**Task item**: The entries that follow include a run beginning at the line with "slot := (l.map" and ending at the line with "def State.freeUnits (s"; restate that run word for word and leave the rest out.

◆ ◆ ◆

/-! ### The issue under way -/

/-- The team of the issue, as the cycle found it. -/
def State.viewTeam (s : State) (iss : Issue) : Option Team := s.view.find? (fun t => t.id == iss.team)

/-- The issuing threads in ascending TID. -/
def Issue.threads (iss : Issue) (t : Team) : List Nat := (upto t.threads.length).filter (fun x => iss.tids.contains x)

/-- The threads in which a word takes effect, ascending: guard true, no trap in the group (R40, R158). -/
def Issue.laneTids (iss : Issue) (t : Team) (g : BitVec 3) : List Nat :=
  (iss.threads t).filter (fun x => !iss.suppressed.contains x && (readsOf iss.completing t x).guard g)

/-- What each of them reads. -/
def State.lanes (s : State) (g : BitVec 3) : List Reads :=
  match s.issue with
  | none => []
  | some iss =>
    match s.viewTeam iss with
    | none => []
    | some t => (iss.laneTids t g).map (readsOf iss.completing t)

/-- The registers of one thread changed. -/
def State.mapRegs (s : State) (team tid : Nat) (f : Regs → Regs) : State :=
  s.mapThread team tid (fun x => { x with regs := f x.regs })

/-- An effect on the registers of each lane (R180). -/
def State.lanewise (s : State) (g : BitVec 3) (f : Reads → Regs → Regs) : State :=
  match s.issue with
  | none => s
  | some iss => (s.lanes g).foldl (fun s r => s.mapRegs iss.team r.tid (f r)) s

/-- An effect on the state for each lane, in ascending TID. -/
def State.eachLane (s : State) (g : BitVec 3) (f : Issue → Team → Reads → State → State) : State :=
  match s.issue with
  | none => s
  | some iss =>
    match s.viewTeam iss with
    | none => s
    | some t => (s.lanes g).foldl (fun s r => f iss t r s) s

/-- Home sheaves with an issuing thread, ascending (R63). -/
def Issue.sheaves (iss : Issue) (t : Team) : List Nat :=
  (upto t.sheaves.length).filter (fun h => (iss.threads t).any (fun x => x / t.width == h))

/-- A uniform-class execution for each home sheaf none of whose issuing threads trapped (R63, R158). The reads are
those of the sheaf's lowest issuing thread. -/
def State.eachSheaf (s : State) (f : Issue → Team → Reads → State → State) : State :=
  match s.issue with
  | none => s
  | some iss =>
    match s.viewTeam iss with
    | none => s
    | some t =>
      (iss.sheaves t).foldl (fun s h =>
        let mine := (iss.threads t).filter (fun x => x / t.width == h)
        if mine.any (fun x => iss.suppressed.contains x) then s
        else
          match mine with
          | [] => s
          | x :: _ => f iss t (readsOf iss.completing t x) s) s

/-- An effect once for each home sheaf with a guard-true thread, for its electing thread: the lowest guard-true thread
(R227). An execution whose electing thread trapped has no effect; so too for MMA.COMMIT, where R255 names no electing thread
(DESIGN CHOICE, log 25). -/
def State.eachElect (s : State) (g : BitVec 3) (f : Issue → Team → Reads → State → State) : State :=
  match s.issue with
  | none => s
  | some iss =>
    match s.viewTeam iss with
    | none => s
    | some t =>
      (iss.sheaves t).foldl (fun s h =>
        match (((iss.threads t).filter (fun x => x / t.width == h)).map (readsOf iss.completing t)).filter
            (fun r => r.guard g) with
        | [] => s
        | r :: _ => if iss.suppressed.contains r.tid then s else f iss t r s) s

/-- An effect once for each home sheaf with a guard-true thread in which the group takes effect, for the lowest of them (R158,
R248). -/
def State.eachHome (s : State) (g : BitVec 3) (f : Issue → Team → Reads → State → State) : State :=
  match s.issue with
  | none => s
  | some iss =>
    match s.viewTeam iss with
    | none => s
    | some t =>
      (iss.sheaves t).foldl (fun s h =>
        match ((iss.laneTids t g).filter (fun x => x / t.width == h)).map (readsOf iss.completing t) with
        | [] => s
        | r :: _ => f iss t r s) s

def State.mapIssue (s : State) (f : Issue → Issue) : State := { s with issue := s.issue.map f }

/-- A condition raised in a thread by the word being executed (R348). -/
def State.raise (s : State) (tid code : Nat) (aux : DWord) : State :=
  s.mapIssue (fun i => { i with trapped := i.trapped ++ [⟨tid, code, aux, i.pc, false⟩] })

/-- A condition another device returned (R375): class T with the local pointer; one of this device is taken as usual. -/
def State.raiseAnswer (s : State) (tid : Nat) (a : Answer) (va : Nat) (ptr : DWord) : State :=
  s.mapIssue (fun i => { i with
    trapped := i.trapped ++ [⟨tid, a.code, if a.remote then ptr else BitVec.ofNat 64 va, i.pc, a.remote⟩] })

/-- A thread waits for the answer of a request before going past the group (R143, R375). -/
def State.hold (s : State) (a : Acc) : State := s.mapIssue (fun i => { i with held := i.held ++ [a] })

/-- The issue cannot go on in this cycle. -/
def State.stall (s : State) : State := s.mapIssue (fun i => { i with stalled := true })

/-- A variable-latency write of known registers and values joins the thread's pending writes (R160). -/
def State.addPend (s : State) (team tid : Nat) (regs : List (Nat × Word)) (ready : Bool) (notBefore : Nat) (ldf : Bool) :
    State :=
  { s.mapThread team tid (fun x => { x with pend := x.pend ++ [⟨s.serial, regs, ready, notBefore, ldf, false⟩] }) with
    serial := s.serial + 1 }

/-- A value that lands in a cycle known beforehand (R235). -/
def State.addExact (s : State) (team tid : Nat) (regs : List (Nat × Word)) (cycle : Nat) : State :=
  { s.mapThread team tid (fun x => { x with pend := x.pend ++ [⟨s.serial, regs, true, cycle, false, true⟩] }) with
    serial := s.serial + 1 }

/-- A variable-latency result of fixed value (IDIV, FDIV and the like). -/
def State.variable (s : State) (g : BitVec 3) (f : Reads → List (Nat × Word)) : State :=
  s.eachLane g (fun iss _ r s => s.addPend iss.team r.tid (f r) true s.cycle false)

/-! ### The regroup pool -/

def Thread.pooled (x : Thread) : Bool := match x.wait with | .pooled _ => true | _ => false

/-- PCs of the pool's entries (R51). -/
def Team.poolPcs (t : Team) : List (BitVec 64) := distinct ((t.threads.filter Thread.pooled).map Thread.pc)

/-- The pool has an entry for p or a free entry. -/
def Team.poolTakes (t : Team) (p : BitVec 64) : Bool := t.poolPcs.contains p || decide (t.poolPcs.length < 16)

/-- A thread pooled at a PC with a stamp, or staying in its lane there when the pool cannot take it (R57, R60). -/
def Team.poolThread (t : Team) (tid : Nat) (p : BitVec 64) (stamp : Nat) : Team :=
  if t.poolTakes p then
    t.mapThread tid (fun x => { x with pc := p, wait := .pooled stamp, place := none })
  else t.mapThread tid (fun x => { x with pc := p, wait := .none })

/-! ### Ends -/

/-- The baton goes to the waiting home sheaf with the oldest wait, or becomes free (R248). -/
def Team.passBaton (t : Team) (cycle : Nat) : Team :=
  let waits := t.threads.filterMap (fun x => match x.wait with
    | .baton since => some (since, x.tid / t.width)
    | _ => none)
  match leastBy (fun w => [w.1, w.2]) waits with
  | none => { t with baton := none, passing := [] }
  | some w =>
    { t with
      baton := some w.2
      passing := []
      threads := t.threads.map (fun x =>
        match x.wait with
        | .baton _ => if x.tid / t.width = w.2 then { x with wait := .none, earliest := max x.earliest (cycle + 2) } else x
        | _ => x) }

/-- A thread removed from E of a record (R45, R46). -/
def JoinRec.remove (j : JoinRec) (tid : Nat) : JoinRec :=
  if j.e.contains tid then
    { e := j.e.filter (fun x => decide (x ≠ tid)), a := j.a.filter (fun x => decide (x ≠ tid)),
      last := match j.last with
        | some (m, rg) => if m < tid then some (tid, false) else some (m, rg)
        | none => some (tid, false) }
  else j

/-- A thread ends: it leaves its sheaf and every expected set; its pending writes are discarded; the baton passes when
its home sheaf has no live thread left (R22, R46, R207, R248). -/
def Team.endThread (t : Team) (tid cycle : Nat) : Team :=
  let h := tid / t.width
  let t : Team := (t.mapThread tid (fun x => { x with wait := .ended, block := .none, place := none, pend := [], marker := [], asked := none }))
  let t : Team := t.mapSheaf h (fun f => { f with joins := f.joins.map (fun j => j.remove tid) })
  let t : Team := { t with progE := t.progE + 1 }
  if t.baton = some h ∧ (t.members h).all (fun x => !x.live) then t.passBaton cycle else t

/-! ### Reports (R352, R353) -/

/-- The four words of a fault record (Table 15-6); a confidential context's record hides PC and AUX[15:0] (R389). -/
def Report.words (r : Report) (fseq : Nat) (conf : Bool) : List DWord :=
  let w (n : Nat) : DWord := BitVec.ofNat 64 n
  [w (fseq % 2 ^ 32 * 2 ^ 32 + r.code * 2 ^ 24 + min r.count 255 * 2 ^ 16 + (if r.eng then 2 ^ 15 else 0)
      + (if r.nores then 2 ^ 14 else 0) + r.die * 2 ^ 12 + r.rseq),
   w (r.cohort * 2 ^ 32 + r.number * 2 ^ 28 + r.tid * 2 ^ 17 + r.core * 2 ^ 10 + r.slot * 2 ^ 4),
   w (if conf then 0 else r.pc.toNat % 2 ^ 32),
   if conf then r.aux &&& ~~~(0xFFFF : DWord) else r.aux]

def wordsBytes (ws : List DWord) : List Byte := (ws.map (fun w => toBytes w.toNat 8)).flatten

/-- Records in the queue, those with a place in it among them. -/
def Ctx.fqFull (c : Ctx) : Bool := decide (256 ≤ (c.fqhead + 2 ^ 32 - c.fqtail) % 2 ^ 32 + c.fqwait.length)

/-- Where the next record is written. -/
def Ctx.fqPlace (c : Ctx) : Nat × Nat := (fld c.fq 56 2, fld c.fq 0 54 + 32 * (c.fqhead % 256))

/-- A record performed at system scope; a class F record then awaits its resume command (R352, R355). -/
def State.putRecord (s : State) (r : Report) : State :=
  let c := s.ctx r.ctx
  let s := s.dpaWrite c.fqPlace.1 c.fqPlace.2 (wordsBytes (r.words c.fqhead c.conf))
  s.mapCtx r.ctx (fun c =>
    { c with fqhead := (c.fqhead + 1) % 2 ^ 32,
             awaits := if r.nores then c.awaits else c.awaits ++ [⟨c.fqhead, r.launch, r.who, r.ops⟩] })

/-- The next record of a context can be performed at system scope (R368, R369). -/
def State.queueFree (s : State) (ctx : Nat) : Bool := s.dpaFree (s.ctx ctx).fqPlace.1 (s.ctx ctx).fqPlace.2 32

/-- A record takes its place in the queue: written, or waiting for its line (R352). -/
def State.writeRecord (s : State) (r : Report) : State :=
  if (s.ctx r.ctx).fqwait.isEmpty && s.queueFree r.ctx then s.putRecord r
  else s.mapCtx r.ctx (fun c => { c with fqwait := c.fqwait ++ [r] })

/-- The records of a context that wait for their lines, written in order as these come free. -/
def State.writeWaiting (ctx : Nat) : List Report → State → State
  | [], s => s
  | r :: rest, s =>
    if s.queueFree ctx then
      State.writeWaiting ctx rest ((s.mapCtx ctx (fun c => { c with fqwait := rest })).putRecord r)
    else s

/-- A class of conditions that are about a translation (R352). -/
def isTranslation (code : Nat) : Bool := code == 0x18 || code == 0x19 || code == 0x1A

/-- Whether a report joins a backlog entry (R353). -/
def Report.joins (a b : Report) : Bool :=
  a.ctx == b.ctx && a.slot == b.slot && a.rseq == b.rseq && a.code == b.code && a.eng == b.eng
  && (if isTranslation a.code then fld a.aux 16 48 == fld b.aux 16 48 else a.pc == b.pc)

/-- The joined record: it awaits a resume when one of the two does, for the threads and operations that do (R353, R355;
DEDUCED, log 20). -/
def Report.joined (a b : Report) : Report :=
  { a with count := min 255 (a.count + b.count), nores := a.nores && b.nores,
           who := (if a.nores then [] else a.who) ++ (if b.nores then [] else b.who),
           ops := (if a.nores then [] else a.ops) ++ (if b.nores then [] else b.ops) }

/-- A report entered in the backlog of its die; none when it can neither join nor find a free entry. -/
def State.enterBacklog (s : State) (r : Report) : Option State :=
  let D := s.die r.die
  if D.backlog.any (fun e => e.joins r) then
    some (s.mapDie r.die (fun D => { D with backlog := D.backlog.map (fun e => if e.joins r then e.joined r else e) }))
  else if D.backlog.length < Config.backlogEntries then
    some (s.mapDie r.die (fun D => { D with backlog := D.backlog ++ [r] }))
  else none

/-- A report: into the queue, else the backlog, else held with the thread or engine that raised it (R352, R353). The
flag says whether it left the raiser. -/
def State.report (s : State) (r : Report) : State × Bool :=
  let c := s.ctx r.ctx
  if !c.fqFull then (s.writeRecord r, true)
  else
    match s.enterBacklog r with
    | some s' => (s', true)
    | none => (s.mapCtx r.ctx (fun c => { c with ovf := true, heldReports := c.heldReports ++ [r] }), false)

/-- The report of a condition of threads of a team. -/
def State.threadReport (s : State) (t : Team) (code : Nat) (aux : DWord) (pc : BitVec 64) (tids : List Nat) (nores : Bool) :
    Report :=
  let l := s.launch? t.launch
  { ctx := t.ctx, launch := t.launch, code := code, count := tids.length, eng := false, nores := nores, die := t.die,
    rseq := (l.map Launch.rseq).getD 0, cohort := t.cohort, number := t.number, tid := tids.headD 0, core := t.core,
    slot := (l.map Launch.slot).getD 0, pc := pc, aux := aux, who := [(t.id, tids)], ops := [] }

/-! ### Faulting a launch (R310, R311, R350) -/

/-- Store units of a record (R272). -/
def Record.units (r : Record) : Nat := ceilDiv (r.bytes.length + 16) 64

/-- The descriptor of a node as read at acceptance (R266), its kind, and the die its VD binds. -/
def Launch.node (l : Launch) (n : Nat) : List DWord := l.nodes.getD n []
def nodeKind (d : List DWord) : Nat := fld (d.getD 0 0) 39 3
def State.nodeDie (s : State) (launch n : Nat) : Option Nat :=
  (s.launch? launch).bind (fun l => (s.ctx l.ctx).vdie (fld ((l.node n).getD 0 0) 42 2))

/-- The die whose store a record occupies (R272): of its target, or of the window it waits in. -/
def State.recordDie (s : State) (r : Record) : Option Nat :=
  match r.place with
  | .window i =>
    match s.records.find? (fun q => q.id == i) with
    | some q => s.nodeDie r.launch q.node
    | none => s.nodeDie r.launch r.node
  | _ => s.nodeDie r.launch r.node

/-- A record's units given back to its store or to the launch's spill region (R272). -/
def State.freeUnits (s : State) (r : Record) : State :=
  if r.spilled then s.mapLaunch r.launch (fun l => { l with spillUsed := l.spillUsed - r.units })
  else if r.stored then
    match s.recordDie r with
    | some d => s.mapDie d (fun D => { D with used := D.used - r.units })
    | none => s
  else s

/-- A completion value of Table 9-8. -/
def completion (status count first : Nat) : DWord :=
  BitVec.ofNat 64 (first * 2 ^ 40 + status * 2 ^ 32 + count % 2 ^ 32)

/-- An operation leaves its counter with the older ones that wait behind it (R144): the completed prefix of its class
is taken off, and the class's largest write time raised. -/
def popDone (cls : Nat) : List OutOp → Nat → List OutOp × Nat
  | [], top => ([], top)
  | o :: r, top =>
    if o.cls = cls then
      if o.done then popDone cls r (max top o.wts) else (o :: r, top)
    else
      let q := popDone cls r top
      (o :: q.1, q.2)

◆ ◆ ◆

**Result of the task**:
    slot := (l.map Launch.slot).getD 0, pc := pc, aux := aux, who := [(t.id, tids)], ops := [] }

/-! ### Faulting a launch (R310, R311, R350) -/

/-- Store units of a record (R272). -/
def Record.units (r : Record) : Nat := ceilDiv (r.bytes.length + 16) 64

/-- The descriptor of a node as read at acceptance (R266), its kind, and the die its VD binds. -/
def Launch.node (l : Launch) (n : Nat) : List DWord := l.nodes.getD n []
def nodeKind (d : List DWord) : Nat := fld (d.getD 0 0) 39 3
def State.nodeDie (s : State) (launch n : Nat) : Option Nat :=
  (s.launch? launch).bind (fun l => (s.ctx l.ctx).vdie (fld ((l.node n).getD 0 0) 42 2))

/-- The die whose store a record occupies (R272): of its target, or of the window it waits in. -/
def State.recordDie (s : State) (r : Record) : Option Nat :=
  match r.place with
  | .window i =>
    match s.records.find? (fun q => q.id == i) with
    | some q => s.nodeDie r.launch q.node
    | none => s.nodeDie r.launch r.node
  | _ => s.nodeDie r.launch r.node

/-- A record's units given back to its store or to the launch's spill region (R272). -/
def State.freeUnits (s : State) (r : Record) : State :=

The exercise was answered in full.